Landry was born in Berlin, New Hampshire, but moved west with his family at the age of 11 to southern California. He earned a B.A. in Environmental Biology from the University of California, Santa Barbara, a Ph.D. in Oceanography from the University of Washington, and later an M.B.A. in Finance and Operations Management from the University of Washington. Following a postdoc in the Food Chain Research Group at Scripps in the mid-1970s, he went on to research positions at the University of Washington and professor and department chair appointments at the University of Hawai’i at Manoa before returning to Scripps in 2003.
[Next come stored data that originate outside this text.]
-- ==== Sys2Proof/Syntax.lean ====
section
/-! DEFINITION. The instructions: one constructor per row of spec/opcode_table.json (spec/30_encoding.md R102, R111). -/

namespace Sys2Proof

/-- The two units (spec/00_scope.md R17). -/
inductive ResetUnit where
  | main | sat
deriving DecidableEq, Repr

/-- The operand of `LINK.RUN`: 3 while searching, 2 in the payload (spec/41_link_decoder.md R143). -/
inductive RunLimit where
  | search | payload
deriving DecidableEq, Repr

/-- One constructor per row of the opcode table. -/
inductive Instr where
  /-- S3: the synchronisation marker (R91). -/
  | s3
  /-- B1: a run that carries data bit 1 (R91). -/
  | b1
  /-- B0: a run that carries data bit 0 (R91). -/
  | b0
  /-- RUN.PAYLOAD3: a run of 3 in the payload (R95, R148). -/
  | runPayload3
  /-- RUN.LONG: a run of 4 or more (R95, R144). -/
  | runLong
  /-- RUN.NONSYNC21: the 21st non-marker run of a search, of length 2 if `two`, else of length 1 (R147). -/
  | runNonsync21 (two : Bool)
  /-- MSG: one whole message that carries `v` (R92, R127). -/
  | msg (v : Sample)
  /-- RESET (R310). -/
  | reset (unit : ResetUnit)
  /-- SAT.STEP (R121). -/
  | satStep
  /-- LINK.STEP with the glitch bit `g` (R66). -/
  | linkStep (g : Bool)
  /-- LINK.RUN (R143). -/
  | linkRun (limit : RunLimit)
  /-- LINK.SYNC (R146). -/
  | linkSync
  /-- LINK.PAYLOAD (R148). -/
  | linkPayload
  /-- LINK.DECODE (R140). -/
  | linkDecode
  /-- TF.CONVERT (R170). -/
  | tfConvert (v : Sample)
  /-- TF.UPDATE; `none` is NoMessage (R172, R29). -/
  | tfUpdate (raw : Option Sample)
  /-- SD.CLEAR (R186). -/
  | sdClear
  /-- SD.TICK (R185). -/
  | sdTick
  /-- FR.STATE (R200). -/
  | frState
  /-- FR.RAMP (R205). -/
  | frRamp
  /-- FR.OUT (R208). -/
  | frOut
  /-- TM.GATE (R226). -/
  | tmGate
  /-- TM.MEASURE (R228). -/
  | tmMeasure
  /-- TM.REPORT (R235). -/
  | tmReport
  /-- FA.EVAL (R245). -/
  | faEval
  /-- TIMER.TICK (R255). -/
  | timerTick
  /-- CTRL.TICK (R250). -/
  | ctrlTick
  /-- CFG.WRITE (R261). -/
  | cfgWrite (index : BitVec 3) (value : Byte)
  /-- CFG.LOAD (R265). -/
  | cfgLoad
  /-- EVENT.RESERVED_A: codes 0x16 and 0x17, with the word's bits 11:0 (R102). -/
  | eventReservedA (x : BitVec 12)
  /-- EVENT.RESERVED_B: codes 0x18 to 0x1F, with the word's bits 13:0 (R102). -/
  | eventReservedB (x : BitVec 14)
deriving DecidableEq, Repr

end Sys2Proof
end

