-- ==== Sys2Proof/WellFormed.lean ====
section
/-! DEFINITION. Which instructions are well formed: what the table and the rules fix about an instruction's own fields. -/

namespace Sys2Proof

/-- `CFG.WRITE` names one of the five fields (spec/47_sequencer_timer_config.md R261) and its value is not the
erased byte, which is outside every range (R264); the unused event codes stand for no operation (R102). -/
def Instr.wellFormed : Instr → Bool
  | .cfgWrite index value => decide (index.toNat ≤ 4) && decide (value ≠ 0xFF)
  | .eventReservedA _ => false
  | .eventReservedB _ => false
  | .s3 | .b1 | .b0 | .runPayload3 | .runLong | .runNonsync21 _ | .msg _ => true
  | .reset _ | .satStep | .linkStep _ | .linkRun _ | .linkSync | .linkPayload | .linkDecode => true
  | .tfConvert _ | .tfUpdate _ | .sdClear | .sdTick | .frState | .frRamp | .frOut => true
  | .tmGate | .tmMeasure | .tmReport | .faEval | .timerTick | .ctrlTick | .cfgLoad => true

end Sys2Proof
end

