-- ==== Sys2Proof/Machine/Reserved.lean ====
section
/-! DEFINITION. The unused event codes (spec/30_encoding.md R102): refused (spec/60_exceptions.md R301). -/

namespace Sys2Proof.Machine

/-- EVENT.RESERVED_A, codes 0x16 and 0x17 (R102, R301): the spec gives the step no meaning. -/
def execEventReservedA (_x : BitVec 12) (_s : State) : Host.Outcome State Fault Refusal :=
  .refused .unusedEventCode

/-- EVENT.RESERVED_B, codes 0x18 to 0x1F (R102, R301): the spec gives the step no meaning. -/
def execEventReservedB (_x : BitVec 14) (_s : State) : Host.Outcome State Fault Refusal :=
  .refused .unusedEventCode

end Sys2Proof.Machine
end

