-- ==== Sys2Proof/Machine/FaultAggregator.lean ====
section
/-! DEFINITION. The FaultAggregator (spec/46_fault_aggregator.md): FA.EVAL. -/

namespace Sys2Proof.Machine

/-- The fault code: a pure function of the sensor fault and the stuck-fan report (R245, R246, R247). -/
def faultOf (sensorFault : Bool) (stuckFan : Option Byte) : FaultCode :=
  if sensorFault then .sensor
  else match stuckFan with
    | some f => .fan f
    | none => .none

/-- `FA.EVAL` (R245). -/
def evalFault (s : State) : State := { s with fault := faultOf s.sensorFault s.stuckFan }

/-- FA.EVAL (R245). -/
def execFaEval (s : State) : Host.Outcome State Fault Refusal := .next (evalFault s)

end Sys2Proof.Machine
end

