-- ==== Sys2Proof/Machine/Events.lean ====
section
/-! DEFINITION. How an operation comes to run: as an external event of the trace (spec/00_scope.md R14), or issued on its
own. -/

namespace Sys2Proof.Machine

/-- Why the environment cannot start the operation in a trace of this kind (R14, R102, R103; log entries 6 and 30); none
if it can. -/
def refusedInTrace (k : TraceKind) (i : Instr) : Option Refusal :=
  match k with
  | .wholeBlock => if i.isExternal then none else some .notAnExternalEvent
  | .linkAlone =>
    if i.isLinkAlone then none
    else if i.isExternal then some .linkExercisedAlone
    else some .notAnExternalEvent

/-- The first event of the trace: its operation runs with the event's inputs. What matches no row is refused (R103), and
so is what cannot be started in this trace. -/
def runEvent (s : State) (e : Event) (rest : List Event) : Host.Outcome State Fault Refusal :=
  match fetchInstr s e.code with
  | none => .refused .noSuchEvent
  | some i =>
    match refusedInTrace s.traceKind i with
    | none => exec i (acceptEvent s e rest)
    | some r => .refused r

/-- An operation issued on its own: it runs in the state as it stands, as its caller would run it (log entry 6). -/
def runIssued (s : State) (code : Code) (rest : List Code) : Host.Outcome State Fault Refusal :=
  match fetchInstr s code with
  | some i => exec i { s with issued := rest }
  | none => .refused .noSuchEvent

/-- A step of an instance that breaks a constraint has no meaning (R301). -/
def ofValidInstance (s : State) (x : Host.Outcome State Fault Refusal) : Host.Outcome State Fault Refusal :=
  if instanceOk s.par then x else .refused .badInstance

/-- The next event of the trace, or nothing while the environment issues none (R312). -/
def runTrace (s : State) : Host.Outcome State Fault Refusal :=
  match s.trace with
  | e :: rest => ofValidInstance s (runEvent s e rest)
  | [] => ofValidInstance s (.next s)

/-- What runs next: what has been issued, else the trace. -/
def runNext (s : State) : Host.Outcome State Fault Refusal :=
  match s.issued with
  | code :: rest => ofValidInstance s (runIssued s code rest)
  | [] => runTrace s

end Sys2Proof.Machine
end

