/-- The data runs that are left carry the sample of the message. -/
theorem sampleAhead_runEnd (hc : literalsOk c = true) (hr : l.sat.r.toNat < c.payloadBits) :
    sampleAhead (runEnd c l) = (carried l, portAhead l) := by
  have hf := literalsOk_facts hc
  have hnext : (runEnd c l).sat.r = l.sat.r + 1 := if_neg (by rw [Literals.runsPerMsg]; omega)
  by_cases h0 : l.sat.r = 0
  · have hport : (runEnd c l).adc = l.adc := congrArg Prod.snd (if_neg fun h => by simp [h0] at h)
    rw [sampleAhead, if_pos ⟨rfl, by rw [hnext, h0]; rfl⟩, hport, carried, portAhead, if_pos (.inl h0),
      if_pos (.inl h0), ← samplePort_fst]
  · rw [sampleAhead, if_neg fun h => h0 (by have := hnext.symm.trans h.2; bv_omega)]
    exact sampleAhead_of_data h0

/-- From any position the satellite drives what is left of it (R121, R158). -/
theorem drives_restRuns (hc : literalsOk c = true) (hpos : SatPosition c l) :
    ∃ q l', Drives c q l (restRuns c l) l' ∧ l'.sat.r = 0 ∧ l'.sat.k = 0 ∧ l'.adc = portAhead l := by
  have hf := literalsOk_facts hc
  have hinside := position_inside_run_ahead hc hpos
  rw [← runLen_carried] at hinside
  have hrun : Drives c (!levelAhead l) l [runLen c l.sat.r (carried l) - l.sat.k.toNat] (runEnd c l) :=
    drives_runEnd hc (by rw [← runLen_carried]; omega) (by omega)
  refine ⟨!levelAhead l, ?_⟩
  rcases hpos.1.lt_or_eq with hlt | hlast
  · obtain ⟨m, hm⟩ : ∃ m, c.payloadBits - l.sat.r.toNat = m + 1 := ⟨c.payloadBits - l.sat.r.toNat - 1, by omega⟩
    have hnext : (runEnd c l).sat.r = l.sat.r + 1 := if_neg (by rw [Literals.runsPerMsg]; omega)
    have hdata := emits_dataRuns hc (l := runEnd c l) m l.sat.r.toNat (by omega) rfl (by rw [hnext]; bv_omega)
    rw [sampleAhead_runEnd hc hlt] at hdata
    exact ⟨_, by rw [restRuns, hm]; exact hrun.append (hdata.drives hc), rfl, rfl, rfl⟩
  · have h0 : l.sat.r ≠ 0 := fun h => by bv_omega
    refine ⟨runEnd c l, ?_, if_pos (by rw [hlast]; rfl), rfl, congrArg Prod.snd (sampleAhead_of_data h0)⟩
    rw [restRuns, Nat.sub_eq_zero_of_le hlast.ge]
    exact hrun

/-- Nothing that is left of a message is a marker: the decoder meets it as non-marker runs (R146, R158). -/
theorem restRuns_nonMarker (hc : literalsOk c = true) (hpos : SatPosition c l) (hmid : ¬(l.sat.r = 0 ∧ l.sat.k = 0)) :
    ∀ n ∈ restRuns c l, 1 ≤ n ∧ n < c.syncLen := by
  have hf := literalsOk_facts hc
  have hinside := position_inside_run_ahead hc hpos
  rw [← runLen_carried] at hinside
  have hbit : ∀ b, 1 ≤ bitRun c b ∧ bitRun c b < c.syncLen := fun b => by
    have := bitRun_bounds hc b
    omega
  refine List.forall_mem_cons.2 ⟨?_, List.forall_mem_map.2 fun j _ => hbit _⟩
  by_cases hr : l.sat.r = 0
  · have hk : l.sat.k.toNat ≠ 0 := fun h => hmid ⟨hr, BitVec.eq_of_toNat_eq h⟩
    rw [(runLen_eq_syncLen_iff hc).2 hr] at hinside ⊢
    omega
  · have := hbit ((carried l).getLsbD (l.sat.r.toNat - 1))
    rw [runLen_of_ne_zero hr] at hinside ⊢
    omega

theorem length_restRuns_le (c : Literals) (l : Link) : (restRuns c l).length ≤ c.payloadBits + 1 := by
  simp [restRuns]

theorem sum_range_if_le (f : Nat → Nat) {r n : Nat} (h : r ≤ n) :
    ((List.range n).map fun j => if r ≤ j then f j else 0).sum = ((List.range' r (n - r)).map f).sum := by
  have hsplit : List.range n = List.range r ++ List.range' r (n - r) := by
    rw [List.range_eq_range', List.range_eq_range']
    simpa [Nat.add_sub_cancel' h] using (List.range'_append_1 (s := 0) (m := r) (n := n - r)).symm
  have hbefore : ((List.range r).map fun j => if r ≤ j then f j else 0).sum = 0 :=
    List.sum_eq_zero (List.forall_mem_map.2 fun j hj => if_neg (Nat.not_le.2 (List.mem_range.1 hj)))
  rw [hsplit, List.map_append, List.sum_append, hbefore, Nat.zero_add]
  exact congrArg List.sum (List.map_congr_left fun j hj => if_pos (List.mem_range'_1.1 hj).1)

/-- R158: what is left of a message, in half-cycles. -/
theorem restOfMessage_eq_sum (hc : literalsOk c = true) (hpos : SatPosition c l) (hmid : ¬(l.sat.r = 0 ∧ l.sat.k = 0)) :
    restOfMessage c l = (restRuns c l).sum := by
  have hf := literalsOk_facts hc
  have hr := hpos.1
  have hinside := position_inside_run_ahead hc hpos
  rw [← runLen_carried] at hinside
  have hdata : ∀ j ∈ List.range' l.sat.r.toNat (c.payloadBits - l.sat.r.toNat),
      runLen c (BitVec.ofNat 4 (j + 1)) (carried l) = bitRun c ((carried l).getLsbD j) := fun j hj => by
    have := (List.mem_range'_1.1 hj).2
    exact runLen_dataRun (Nat.mod_eq_of_lt (by omega)) _
  have hruns : (List.range' l.sat.r.toNat (c.runsPerMsg - l.sat.r.toNat)).map
      (fun j => runLen c (BitVec.ofNat 4 j) (carried l)) =
      runLen c l.sat.r (carried l) ::
        (List.range' l.sat.r.toNat (c.payloadBits - l.sat.r.toNat)).map fun j => bitRun c ((carried l).getLsbD j) := by
    rw [Literals.runsPerMsg, Nat.succ_sub hr, List.range'_succ, List.range'_succ_left, List.map_cons, List.map_map,
      ← List.map_congr_left hdata, BitVec.ofNat_toNat, BitVec.setWidth_eq]
    rfl
  have hsum := sum_range_if_le (fun j => runLen c (BitVec.ofNat 4 j) (carried l))
    (show l.sat.r.toNat ≤ c.runsPerMsg from Nat.le_succ_of_le hr)
  rw [hruns, List.sum_cons] at hsum
  have hrest : restOfMessage c l = ((List.range c.runsPerMsg).map fun j =>
      if l.sat.r.toNat ≤ j then runLen c (BitVec.ofNat 4 j) (carried l) else 0).sum - l.sat.k.toNat := if_neg hmid
  rw [hrest, hsum, restRuns, List.sum_cons]
  omega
Landry is author/co-author of >170 scientific articles in his research specialty areas. He is a Fellow of the American Association for the Advancement of Science and a member of the Association for the Sciences of Limnology and Oceanography (ASLO), the American Geophysical Union (AGU), the Oceanography Society (TOS), and the World Association of Copepodologists (WAC). He serves on the editorial boards of Limnology and Oceanography, Ecosystems, and Marine Ecology Progress Series and is co-editor of the book Coastal Oceanography of Washington and Oregon.